------ PROVIDED MATERIAL ------
-- ==== Sys2Proof/Laws/Arith.lean ====
section
/-! SUPPORT. The arithmetic primitives against their definitions in 00_scope.md. -/

namespace Sys2Proof.Machine

/-- The shift is the floor division of 00_scope.md R10. -/
theorem shr_eq_div (v n : Nat) : shr v n = v / 2 ^ n := Nat.shiftRight_eq_div_pow v n

/-- A shift never increases a value (00_scope.md R10). -/
theorem shr_le (v n : Nat) : shr v n ≤ v := by
  rw [shr_eq_div]
  exact Nat.div_le_self _ _

/-- `mod8` is the remainder by 8 (00_scope.md R12). -/
theorem mod8_toNat (v : Nat) : (mod8 v).toNat = v % 8 := by simp [mod8]

/-- The defining property of the bit length: bl(v) is the least k with v < 2^k (00_scope.md section 6). -/
theorem bl_le_iff (v k : Nat) : bl v ≤ k ↔ v < 2 ^ k := by
  unfold bl
  split
  · subst_vars; simp
  · rename_i h
    rw [← Nat.log2_lt h]
    omega

end Sys2Proof.Machine
end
------
- DIRECTIONS -
Reproduce every entry above exactly as it was written.

- ANSWER SPACE -
-- ==== Sys2Proof/Laws/Arith.lean ====
section
/-! SUPPORT. The arithmetic primitives against their definitions in 00_scope.md. -/

namespace Sys2Proof.Machine

/-- The shift is the floor division of 00_scope.md R10. -/
theorem shr_eq_div (v n : Nat) : shr v n = v / 2 ^ n := Nat.shiftRight_eq_div_pow v n

/-- A shift never increases a value (00_scope.md R10). -/
theorem shr_le (v n : Nat) : shr v n ≤ v := by
  rw [shr_eq_div]
  exact Nat.div_le_self _ _

/-- `mod8` is the remainder by 8 (00_scope.md R12). -/
theorem mod8_toNat (v : Nat) : (mod8 v).toNat = v % 8 := by simp [mod8]

/-- The defining property of the bit length: bl(v) is the least k with v < 2^k (00_scope.md section 6). -/
theorem bl_le_iff (v k : Nat) : bl v ≤ k ↔ v < 2 ^ k := by
  unfold bl
  split
  · subst_vars; simp
  · rename_i h
    rw [← Nat.log2_lt h]
    omega

end Sys2Proof.Machine
end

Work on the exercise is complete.